Optimal Excitation of Baroclinic Waves

Abstract
Development of perturbations in a baroclinic flow can arise both from exponential instability and from the transient growth of favorably configured disturbances that are not of normal mode form. The transient growth mechanism is able to account for development of neutral and damped waves as well as for an initial growth of perturbations asymptotically dominated by unstable modes at significantly greater than their asymptotic exponential rates. Unstable modes, which are the eigenfunctions of a structure equation, are discrete and typically few in number. In contrast, disturbances favorable for transient growth form a large subset of all perturbations. To assess the potential of transient growth to account for a particular phenomena it is useful to obtain from this subset the initial condition that gives the maximum development in a well-defined sense.

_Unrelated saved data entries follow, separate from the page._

-- ==== Sys2Proof/Tests/Slice0.lean ====
section
/-! SUPPORT. The model's own tests. Expected results are the spec's: the worked words of spec/30_encoding.md R68, R69
and the vectors of spec/95_test_vectors.md, whose ids stand in the comments. Then, for every statement of
Certificates/Slice0/Obligations.lean that has hypotheses, a named witness of a state and operands that meet them. -/

namespace Sys2Proof.Tests

open Sys2Proof.Machine

/-! ### Helpers -/

/-- A display of `w` by `h` pixels with a two-entry initialization table. -/
def display (w h : Nat) : Config where
  width := w
  height := h
  opcColumnRange := 0x31#8
  opcPageRange := 0x32#8
  opcInvert := 0x33#8
  opcNormal := 0x34#8
  initTable := [[0x41#8], [0x42#8, 0x43#8]]
  rstActiveLevel := false

/-- The reset state of such a display, with the sink answering as listed. -/
def onDisplay (w h : Nat) (answers : List SinkAnswer) : State :=
  { State.resetOf (display w h) with answers := answers }

/-- 16 x 16 (95_test_vectors.md 2.3, 2.4). -/
def s16 : State := onDisplay 16 16 []

/-- The next state, or the state itself where the step stops. -/
def nextOf (s : State) (o : Host.Outcome State Fault Refusal) : State :=
  match o with
  | .next t => t
  | .fault _ => s
  | .refused _ => s

/-- The page RAM a command leaves. -/
def fbAfter (i : Instr) (s : State) : Memory := (nextOf s (exec i s)).fb

/-- The response a command leaves. -/
def respAfter (i : Instr) (s : State) : Option Byte := (nextOf s (exec i s)).resp

/-- The state after one step. -/
def stepped (s : State) : State := nextOf s (step s)

/-! ### Ill-formed commands are refused (R68) -/

theorem test_wf_setpx : (Instr.setpx 2048 0 true).wf = false ∧ (Instr.setpx 0 (-2049) true).wf = false ∧
    (Instr.setpx (-2048) 2047 true).wf = true := by decide

theorem test_wf_getpx : (Instr.getpx (-2049) 0).wf = false ∧ (Instr.getpx 0 2048).wf = false := by decide

theorem test_wf_setrect : (Instr.setrect 2048 0 0 0 true).wf = false ∧ (Instr.setrect 0 2048 0 0 true).wf = false ∧
    (Instr.setrect 0 0 2048 0 true).wf = false ∧ (Instr.setrect 0 0 0 (-2049) true).wf = false := by decide

theorem test_wf_chkrect : (Instr.chkrect 2048 0 0 0 1).wf = false ∧ (Instr.chkrect 0 (-2049) 0 0 1).wf = false ∧
    (Instr.chkrect 0 0 (-2049) 0 1).wf = false ∧ (Instr.chkrect 0 0 0 2048 1).wf = false ∧
    (Instr.chkrect 0 0 1 1 128).wf = false ∧ (Instr.chkrect 0 0 1 1 (-129)).wf = false := by decide

theorem test_wf_fillrect : (Instr.fillrect 2048 0 0 0).wf = false ∧ (Instr.fillrect 0 2048 0 0).wf = false ∧
    (Instr.fillrect 0 0 2048 0).wf = false ∧ (Instr.fillrect 0 0 0 2048).wf = false := by decide

theorem test_wf_clrrect : (Instr.clrrect (-2049) 0 0 0).wf = false ∧ (Instr.clrrect 0 (-2049) 0 0).wf = false ∧
    (Instr.clrrect 0 0 (-2049) 0).wf = false ∧ (Instr.clrrect 0 0 0 (-2049)).wf = false := by decide

/-- An illegal configuration is refused, check by check (R8, R163). -/
theorem test_legal_checks : legal (display 0 8) = false ∧ legal (display 257 8) = false ∧
    legal (display 1 0) = false ∧ legal (display 1 2048) = false ∧ legal (display 1 12) = false ∧
    legal { display 1 8 with initTable := [[]] } = false ∧ legal (display 256 2040) = true := by decide

/-! ### Decoding: words written out in the spec -/

/-- E2, E3. -/
theorem test_decode_clear : decode 0x1000000000000000#64 = .ok .clear ∧
    decode 0x1000000000000001#64 = .error (.nonzeroReservedField 1#4) := by decide

/-- R69's examples, E5, E6. -/
theorem test_decode_setpx : decode 0x210000500A000000#64 = .ok (.setpx 5 10 true) ∧
    decode 0x2100FFF000000000#64 = .ok (.setpx (-1) 0 true) ∧
    decode 0x21008007FF000000#64 = .ok (.setpx (-2048) 2047 true) ∧
    decode 0x2200000000000000#64 = .error (.nonzeroReservedField 2#4) ∧
    decode 0x2100000000001000#64 = .error (.nonzeroReservedField 2#4) := by decide

/-- R69's example, P17, E7. -/
theorem test_decode_getpx : decode 0x300000500A000000#64 = .ok (.getpx 5 10) ∧
    decode 0x3000FF77FF000000#64 = .ok (.getpx (-9) 2047) ∧
    decode 0x3100000000000000#64 = .error (.nonzeroReservedField 3#4) := by decide

/-- R69's example, vectors R6 and R10 of 2.3, E9. -/
theorem test_decode_setrect : decode 0x4100000000008008#64 = .ok (.setrect 0 0 8 8 true) ∧
    decode 0x4100FFDFFD005005#64 = .ok (.setrect (-3) (-3) 5 5 true) ∧
    decode 0x400000100100300E#64 = .ok (.setrect 1 1 3 14 false) ∧
    decode 0x4001000000000000#64 = .error (.nonzeroReservedField 4#4) := by decide

/-- R69's example, K3, E11, E10. -/
theorem test_decode_chkrect : decode 0x5004000000008008#64 = .ok (.chkrect 0 0 8 8 4) ∧
    decode 0x50FB000000008008#64 = .ok (.chkrect 0 0 8 8 (-5)) ∧
    decode 0x50FF000000000000#64 = .ok (.chkrect 0 0 0 0 (-1)) ∧
    decode 0x5100000000000000#64 = .error (.nonzeroReservedField 5#4) := by decide

/-- R69's example, N2, E12. -/
theorem test_decode_invert : decode 0x6100000000000000#64 = .ok (.invert true) ∧
    decode 0x6000000000000000#64 = .ok (.invert false) ∧
    decode 0x6100000000000001#64 = .error (.nonzeroReservedField 6#4) := by decide

/-- E13, E14. -/
theorem test_decode_flush : decode 0x7000000000000000#64 = .ok .flush ∧
    decode 0x7100000000000000#64 = .error (.nonzeroReservedField 7#4) := by decide

/-- E1, E15, E16, E17. -/
theorem test_decode_reserved : decode 0#64 = .error (.reservedOpcode 0#4) ∧
    decode 0x8000000000000000#64 = .error (.reservedOpcode 8#4) ∧
    decode 0xF000000000000000#64 = .error (.reservedOpcode 15#4) ∧
    decode 0xFFFFFFFFFFFFFFFF#64 = .error (.reservedOpcode 15#4) := by decide

/-- The assembly examples of R69 and 2.1: FILLRECT and CLRRECT have SETRECT's words. -/
theorem test_encode_pseudo : encode (.fillrect 0 0 8 8) = 0x4100000000008008#64 ∧
    encode (.fillrect 0 0 16 16) = 0x4100000000010010#64 ∧ encode (.clrrect 1 1 3 14) = 0x400000100100300E#64 := by
  decide

/-- R69 and 2.1, the other way round. -/
theorem test_encode_words : encode .clear = 0x1000000000000000#64 ∧
    encode (.setpx (-2048) 2047 true) = 0x21008007FF000000#64 ∧ encode (.getpx 5 10) = 0x300000500A000000#64 ∧
    encode (.chkrect 6 (-1) 5 3 (-2)) = 0x50FE006FFF005003#64 ∧ encode (.invert true) = 0x6100000000000000#64 ∧
    encode .flush = 0x7000000000000000#64 := by decide

/-- 2.1: an operand out of range has no encoding. -/
theorem test_assemble_refuses : assembleChecked (.setpx 2048 0 true) = none ∧
    assembleChecked (.chkrect 0 0 1 1 128) = none := by decide

/-- The host's table question, on SETPX's and FLUSH's rows. -/
theorem test_decode_table_word : decodeTableWord 64 0x2000000000000000 = some (.setpx 0 0 false) ∧
    decodeTableWord 64 0x7000000000000000 = some .flush ∧ decodeTableWord 64 0 = none := by decide

/-! ### Commands -/

/-- W1, P14. -/
theorem test_setpx : fbAfter (.setpx 5 10 true) (onDisplay 128 64 []) = [(133, 0x04#8)] ∧
    fbAfter (.setpx 5 10 false) { onDisplay 128 64 [] with fb := [(133, 0xFF#8)] } = [(133, 0xFB#8)] := by decide

/-- P9, P10: field extremes. -/
theorem test_setpx_clamps : fbAfter (.setpx (-2048) 2047 true) (onDisplay 128 64 []) = [(896, 0x80#8)] ∧
    fbAfter (.setpx 2047 (-2048) true) (onDisplay 128 64 []) = [(127, 0x01#8)] := by decide

/-- P16, P17. -/
theorem test_getpx : respAfter (.getpx 5 11) { onDisplay 128 64 [] with fb := [(133, 0x04#8)] } = some 0x00#8 ∧
    respAfter (.getpx (-9) 2047) { onDisplay 128 64 [] with fb := [(896, 0x80#8)] } = some 0x01#8 := by decide

/-- Vectors R5 and R7 of 2.3. -/
theorem test_setrect : fbAfter (.setrect 14 14 5 5 true) s16 = [(30, 0xC0#8), (31, 0xC0#8)] ∧
    fbAfter (.setrect 200 0 10 8 true) s16 = [(15, 0xFF#8)] := by decide

/-- Vectors R6 and R8 of 2.3. -/
theorem test_fillrect : fbAfter (.fillrect (-3) (-3) 5 5) s16 = [(0, 0x03#8), (1, 0x03#8)] ∧
    fbAfter (.fillrect 0 (-50) 2 10) s16 = [(0, 0x01#8), (1, 0x01#8)] := by decide

/-- Vector R10 of 2.3, on the bytes it names. -/
theorem test_clrrect :
    fbAfter (.clrrect 1 1 3 14) { s16 with fb := [(0, 0xFF#8), (1, 0xFF#8), (3, 0xFF#8), (17, 0xFF#8)] }
      = [(0, 0xFF#8), (1, 0x01#8), (3, 0x01#8), (17, 0x80#8)] := by decide

/-- K4, K5. -/
theorem test_chkrect : fbAfter (.chkrect 0 0 7 5 3) s16 = [(0, 0x07#8), (1, 0x07#8), (2, 0x07#8), (3, 0x18#8),
      (4, 0x18#8), (5, 0x18#8), (6, 0x07#8)] ∧
    fbAfter (.chkrect (-2) 0 6 4 2) s16 = [(0, 0x03#8), (1, 0x03#8), (2, 0x0C#8), (3, 0x0C#8)] := by decide

/-- K9, K6. -/
theorem test_chkrect_clips : fbAfter (.chkrect 12 12 8 8 2) s16 = [(28, 0x30#8), (29, 0x30#8), (30, 0xC0#8),
      (31, 0xC0#8)] ∧
    fbAfter (.chkrect 20 0 4 4 2) s16 = [] := by decide

/-- The literal loops give the same bytes (vectors R2 of 2.3 and K5). -/
theorem test_loops : setrectLoop (display 16 16) 2 6 3 4 true [] =
      [(2, 0xC0#8), (3, 0xC0#8), (4, 0xC0#8), (18, 0x03#8), (19, 0x03#8), (20, 0x03#8)] ∧
    chkrectLoop (display 16 16) (-2) 0 6 4 2 [] = [(0, 0x03#8), (1, 0x03#8), (2, 0x0C#8), (3, 0x0C#8)] := by decide

/-- L1. -/
theorem test_clear : fbAfter .clear { s16 with fb := [(0, 0xFF#8), (31, 0x01#8)], inv := true } = [] ∧
    (nextOf s16 (exec .clear { s16 with inv := true })).inv = true := by decide

/-- N1, N4. -/
theorem test_invert :
    (nextOf s16 (exec (.invert true) (onDisplay 16 16 [.ok]))).sinkLog = [.transfer .cmd [0x33#8] .ok] ∧
    (nextOf s16 (exec (.invert true) (onDisplay 16 16 [.err]))).inv = true ∧
    respAfter (.invert true) (onDisplay 16 16 [.err]) = some 0x20#8 := by decide

/-- F1: the three transfers, with the 4 x 16 page RAM of 2.7. -/
theorem test_flush :
    (nextOf s16 (exec .flush { onDisplay 4 16 [.ok, .ok, .ok] with fb := [(0, 1#8), (5, 2#8), (7, 0x80#8)] })).sinkLog
      = [.transfer .cmd [0x31#8, 0x00#8, 0x03#8] .ok, .transfer .cmd [0x32#8, 0x00#8, 0x01#8] .ok,
         .transfer .data [1#8, 0#8, 0#8, 0#8, 0#8, 2#8, 0#8, 0x80#8] .ok] := by decide

/-- F3: nothing is offered after a refusal. -/
theorem test_flush_refused :
    (nextOf s16 (exec .flush (onDisplay 4 16 [.ok, .err, .ok]))).sinkLog
      = [.transfer .cmd [0x31#8, 0x00#8, 0x03#8] .ok, .transfer .cmd [0x32#8, 0x00#8, 0x01#8] .err] ∧
    respAfter .flush (onDisplay 4 16 [.ok, .err, .ok]) = some 0x20#8 := by decide

/-! ### Ports and reset, one step each -/

/-- The state of a FAILED 16 x 16 block. -/
def failed16 : State := { s16 with phase := .failed, rstOut := false }

/-- Q1, Q2, Q3. -/
theorem test_priority : (stepped { s16 with port := [0#64] }).resp = some 0x10#8 ∧
    (stepped { failed16 with port := [0#64] }).resp = some 0x30#8 ∧
    (stepped { failed16 with port := [0x7000000000000000#64] }).sinkLog = [] := by decide

/-- S5: a command presented during the reset sequence is held. -/
theorem test_held_during_reset :
    (stepped { s16 with phase := .reset .waitDeasserted, port := [0#64] }).port = [0#64] := by decide

/-- S4, and S2's refusal of an entry. -/
theorem test_reset_refused :
    (stepped { s16 with phase := .reset .assertPin, answers := [.err] }).phase = .failed ∧
    (stepped { s16 with phase := .reset (.entry 1), answers := [.err] }).sinkLog
      = [.transfer .cmd [0x42#8, 0x43#8] .err] := by decide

These optimal perturbations have a role in the theory of transient development analogous to that of the normal modes in exponential instability theory; for instance they are the structures that the theory predicts should be found to precede rapid development. In this work optimal perturbations for the excitation of baroclinic stable and unstable waves are found. The optima are obtained for the formation of synoptic scale cyclones as well as for the development of planetary scale stationary and transient baroclinic Rossby waves. It is argued from these examples that optimal perturbations are likely to limit predictability on time scales relevant to the short and medium range forecast problem and that unstable modes, if present, dominate the long range forecast.